Sliding window business card

lp

Exercise

Modify the function to return the AT content of each window rather than the sequence

Solution

We already know how to extract the DNA sequence for each window, so all we need to do is add a few lines to calculate the AT content (the proportion of the sequence that is made up of A and T nucleotides) and append that to the result list. We’ll use the count() function to add up the number of As and Ts. There are a couple of interesting things to notice about the code:

def sliding_window(dna, n):
   result = []
   for i in range(len(dna)):
      # calculate start and stop
      start = max(0,i-n)
      stop = min(len(dna),i+n) + 1
      window = dna[start:stop]
      AT = (window.count('A') + window.count('T')) / float(len(window))
      result.append(AT)
   return result

Firstly, when calculating the AT content we have to divide by the length of the window variable rather than calculating the window size as a fixed constant, because the effective window size will be smaller near the extreme ends of the sequence where it can’t extend fully in both directions. Secondly (unless we’re using Python 3), we have to coerce this number into a floating point value, otherwise the result of the division will get truncated to an integer and become zero.

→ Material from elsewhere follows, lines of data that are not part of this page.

/-- Step 3 of R206: the routines of the entries taken, in the order of the round robin, and further visits while cycles and entries are
left. Each visit takes an entry or goes on to the next, so that a class's credits bound the visits. -/
def placeService : Nat → Nat → Placing → Placing
  | 0, _, p => p
  | k + 1, n, p =>
    let p := (takenService p.blk n).foldl (tryPlace n) p
    if p.limit ≤ p.used n ∨ (List.range 8).all (fun c => (wrrEntries p.blk n c).isEmpty) then p
    else placeService k n { p with blk := wrrVisit n p.blk }

/-- Visits enough to take every entry of the pool: each takes one or more, but for the starts of rounds between. -/
def serviceVisits (b : Block) (n : Nat) : Nat := 2 + 2 * (lane b n).pool.length

/-- Tenant routines of a lane, in the order of R207; the lane's own routines follow. -/
def tenantRoutines (b : Block) (n : Nat) : List Routine := sortRoutines ((lane b n).todo.filter (fun r => r.service.isNone))

/-- A service routine is placeable in the frame (R208, R205). -/
def servicePending (n : Nat) (p : Placing) : Bool :=
  (lane p.blk n).todo.any (fun r => r.service.isSome && mayPlace p.blk n p.next r && paysFor p.blk n r &&
    fits p.blk n (p.used n) (readied p.blk n r).1.len p.limit p.budget)

/-- A lane may place work: it runs, its start has finished, no reload waits (R229, R331), and the block is not shut down. -/
def lanePlaces (b : Block) (n : Nat) : Bool :=
  laneRuns b n && laneStarted b n && !rbit b (laneReg n 0x304) 3

/-- The READs of a lane that wait on a die (R217): tenant READs with a deadline, being carried out, with a codeword whose record is being
fetched or whose array read has not been placed. -/
def waitingReads (b : Block) (n d : Nat) : List (Nat × Nat) :=
  let unplaced := (lane b n).todo.flatMap (fun r => match r.purpose with
    | .readIssue cws => cws
    | _ => [])
  ((b.cws.filter (fun x => decide (x.2.lane = n ∧ paDie x.2.pa = d) && (decide (x.2.stage = .record) || unplaced.contains x.1) &&
    decide (iOp (instr b x.2.e x.2.i).bytes = opRead) && (entryClass b x.2.e).isNone && (entryDue b x.2.e).isSome)).map
      (fun x => (x.2.e, x.2.i))).dedup

/-- Ticks an operation has run (R217). -/
def opElapsed (b : Block) (o : DieOp) : Nat := o.ran + (now b - o.since)

/-- Which half of the suspend fields an operation uses: 0 program, 1 erase. -/
def suspKind (o : DieOp) : Nat := if o.kind = .erase then 1 else 0

/-- The typical time of an array read in ns: T_SREAD for a sense of a soft read, else T_READ (R214, R255, R309). -/
def purposeReadNs (b : Block) (f : Nat) (p : Purpose) : Nat :=
  match p with
  | .readIssue (c :: _) => fam32 b f (if 1 ≤ (cw b c).sense then 0x148 else 0x140)
  | _ => fam32 b f 0x140

/-- The typical time of an operation in ns (R217, R214). -/
def typicalNs (b : Block) (f : Nat) (o : DieOp) : Nat :=
  match o.kind with
  | .erase => fam32 b f 0x158
  | .pass k => tPass b f k
  | .read => purposeReadNs b f o.purpose

/-- The core cycles of a hard decode (R271): 1,600 at HARD_ITER 20 or fewer, and 80 for each further iteration. -/
def hardCycles (b : Block) (n : Nat) : Nat := 1600 + 80 * (rfld b (laneReg n 0x254) 5 0 - 20)

/-- The core cycles of the data-outs of a READ's codewords (R217, R320): one on each plane that has some. -/
def outCycles (b : Block) (n e i : Nat) : Nat :=
  let l := (instrCws b e i).filter (fun x => decide (x.2.stage ≠ .done))
  (((l.map (fun x => paUnit x.2.pa)).dedup).map (fun u =>
    entryLen b n { mkRoutine b n 2 (paDie (iPa (instr b e i).bytes)) e i (.readOut []) with
      mask := 2 ^ (u % 8), ncw := (l.filter (fun x => decide (paUnit x.2.pa = u))).length })).foldl (· + ·) 0

/-- read_t of R217 for an instruction. -/
def readTicks (b : Block) (n e i : Nat) : Nat :=
  let f := dieFamily b n (paDie (iPa (instr b e i).bytes))
  ticksOfNs b (fam32 b f 0x140) + max 1 (ticksOfNs b ((outCycles b n e i + hardCycles b n) * 5 / 8))

/-- earliest_suspend of R218. -/
def earliestSuspend (b : Block) (f : Nat) (o : DieOp) : Nat :=
  if o.susps = 0 then now b else max (now b) (o.since + ticksOfNs b (fam32 b f (0x18C + 4 * suspKind o)))

/-- A suspension of the operation is supported and enabled (R216). -/
def suspendable (b : Block) (n f : Nat) (o : DieOp) : Bool :=
  decide (o.kind ≠ .read) && !o.ready && rbit b (laneReg n 0x144) (suspKind o) && (fam8 b f 0x180).testBit (suspKind o)

/-- The test of R217 for READ i of entry e. -/
def suspendTest (b : Block) (n d e i : Nat) (o : DieOp) : Bool :=
  let f := dieFamily b n d
  let read := readTicks b n e i
  let margin := rfld b (laneReg n 0x144) 15 8
  let wait := now b + ticksOfNs b (typicalNs b f o - opElapsed b o * (rfld b 0x200 5 0 * 1000)) + read + margin
  let susp := max (now b) (earliestSuspend b f o) + ticksOfNs b (fam32 b f (0x184 + 4 * suspKind o)) + read + margin
  match entryDue b e with
  | some due => decide (due < wait) && decide (susp < wait)
  | none => false

/-- permitted of R218: the operation's suspensions, a supply warning, and the bucket. -/
def suspendPermitted (b : Block) (n d : Nat) (o : DieOp) : Bool :=
  let f := dieFamily b n d
  decide (o.susps < fam8 b f (0x194 + suspKind o)) && !warned b && canPay b (n / 8) (tokenCost b f 0) true

/-- A READ's suspension was refused or deferred (R218): it counts once. -/
def barRead (b : Block) (n e i : Nat) : Block :=
  if (instr b e i).barred then b
  else rinc (updInstr b e i (fun r => { r with barred := true })) (laneReg n 0x150) 31 16 1

/-- The running frame as top-ups place into it (R204). -/
def topPlacing (b : Block) (n : Nat) : Placing := ⟨b, false, (lane b n).budget, (lane b n).carried⟩

/-- The suspend command is placed in the current frame, ahead of any routine of the die not yet started (R219), where it fits (R52,
R54); otherwise the READ is evaluated again at the next frame build. -/
def placeSuspend (b : Block) (n d : Nat) (o : DieOp) : Block :=
  let r := laneRoutine b n 6 d .suspendOp
  let r := { r with m14 := BitVec.ofNat 32 (suspKind o) }
  let r := { r with len := declLen b n r }
  let p := topPlacing b n
  if !fits b n (p.used n) r.len p.limit p.budget then b
  else
    updDie (updLane b n (fun l =>
      let pre := l.frame.takeWhile (fun x => decide (x.die ≠ d))
      { l with frame := pre ++ [r] ++ l.frame.drop pre.length, used := l.used + r.len })) n d (fun x => { x with waitSusp := none })

/-- A placed routine that is not yet on the die takes it; the routine that has started the running operation does not count. -/
def claimedAhead (b : Block) (n d : Nat) : Bool :=
  ((lane b n).frame ++ (lane b n).next).any (fun r => decide (r.die = d) && r.takesDie) ||
    (match (lane b n).seq with
      | some q => decide (q.routine.die = d) && q.routine.takesDie && !q.confirmed
      | none => false)
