/-- WATCHDOG_EXPIRY. -/
def execWatchdogExpiry (n : Nat) (s : State) : Host.Outcome State Fault Refusal := s.act (watchdog n)

/-- The micro-registers at the entry of a routine (R314). -/
def entryRegs (b : Block) (n : Nat) (r : Routine) : Tab Word :=
  let f := dieFamily b n r.die
  let m13 := dieCe b n r.die + dieLun b n r.die * 16 + ofBool (decide (1 < lunsPerCe b f)) * 256
  [(8, r.row), (9, r.col), (10, BitVec.ofNat 32 r.mask), (11, r.bytes), (12, BitVec.ofNat 32 r.ncw), (13, BitVec.ofNat 32 m13),
   (14, r.m14), (15, BitVec.ofNat 32 r.kind)].filter (fun x => decide (x.2 ≠ 0))

/-- The entry that runs next of a routine: the first of the FSET entries still ahead of it, or its own (R318). -/
def Routine.entryOf (r : Routine) : Routine :=
  match r.feats with
  | [] => r
  | x :: _ => featRoutine r x

/-- The sequencer enters a routine (R312, R314). -/
def enterSeq (b : Block) (n : Nat) (r : Routine) (spent : Nat) : Option Seq :=
  (entryWord b n r.entryOf.kind).map (fun w =>
    { routine := r, pc := bitsOf w 13 0, z := false, m := entryRegs b n r.entryOf, stack := [], queue := [], ce := none, tmask := 0, tmaskAge := 0
      dataIn := [], sent := [], ca := [], spent := spent, confirmed := false, pageLoad := false })

/-- The first routine of the frame that may start: one for a die that needs a LUN reset waits for it (R238), but for a DIE.STATUS (R187). -/
def nextRoutine (b : Block) (n : Nat) : Option Routine :=
  (lane b n).frame.find? (fun r => !(die b n r.die).needReset || decide (r.purpose = .lunReset) || r.isStatus)

/-- A lane that samples at boundaries takes what its arbiter holds before it starts the next routine (R326). -/
def holdsEvents (b : Block) (n : Nat) : Bool :=
  !laneTraps b n && ((lane b n).tickDue || !(lane b n).events.isEmpty || !(lane b n).aborts.isEmpty)

/-- MICRO_ROUTINE_START (R312): the next routine of the frame starts, once the lane has read what it needs (R455): a pass with the trim
set of its die's band now (R306) and its codewords on their way to its frames (R281). The first cycle of a RAW holds its die. -/
def microRoutineStart (n : Nat) (b : Block) : Block :=
  if !seqRuns b n || (lane b n).seq.isSome || holdsEvents b n || (lane b n).ps1 || rbit b (laneReg n 0x304) 3 then b
  else
    match nextRoutine b n with
    | none => b
    | some r =>
      if (entryWord b n r.entryOf.kind).isNone then b
      else
        match laneReads n b with
        | (false, b) => b
        | (true, b) =>
          let (x, b) := if r.spent = 0 then issuePass b n r else (r, b)
          let b := updLane b n (fun l => { l with frame := l.frame.erase r, seq := enterSeq b n x r.spent })
          match r.purpose with
          | .rawCycle .. => updDie b n r.die (fun x => { x with raw := true })
          | .pass .. => if r.spent = 0 then loadPass n r b else b
          | _ => b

This solves the exercise, but it seems inelegant to have a function that can only calculate AT content, when we would only have to change a few lines of code to calculate something completely different. Let’s add a third argument to the function, which will be a list of the characters we want to count. Here I’ve changed a few of the variable names to better reflect the new code:

def sliding_window_flexible(sequence, n, characters):
   result = []
   for i in range(len(sequence)):
      # calculate start and stop
      start = max(0,i-n)
      stop = min(len(sequence),i+n) + 1
      window = sequence[start:stop]
      character_count = 0
      for character in characters:
            character_count = character_count + window.count(character)
      score = character_count / float(len(window))
      result.append(score)
   return result

Now we can use our function to calculate AT content using a sliding window just like before:

print(sliding_window_flexible('ACTGTACGTGCTAGCTACG', 3, ['A', 'T']))
# [0.5, 0.6, 0.6666666666666666, 0.5714285714285714, 0.42857142857142855, 0.5714285714285714, 0.42857142857142855, 0.42857142857142855, 0.42857142857142855, 0.42857142857142855, 0.42857142857142855, 0.42857142857142855, 0.42857142857142855, 0.5714285714285714, 0.5714285714285714, 0.42857142857142855, 0.3333333333333333, 0.4, 0.5]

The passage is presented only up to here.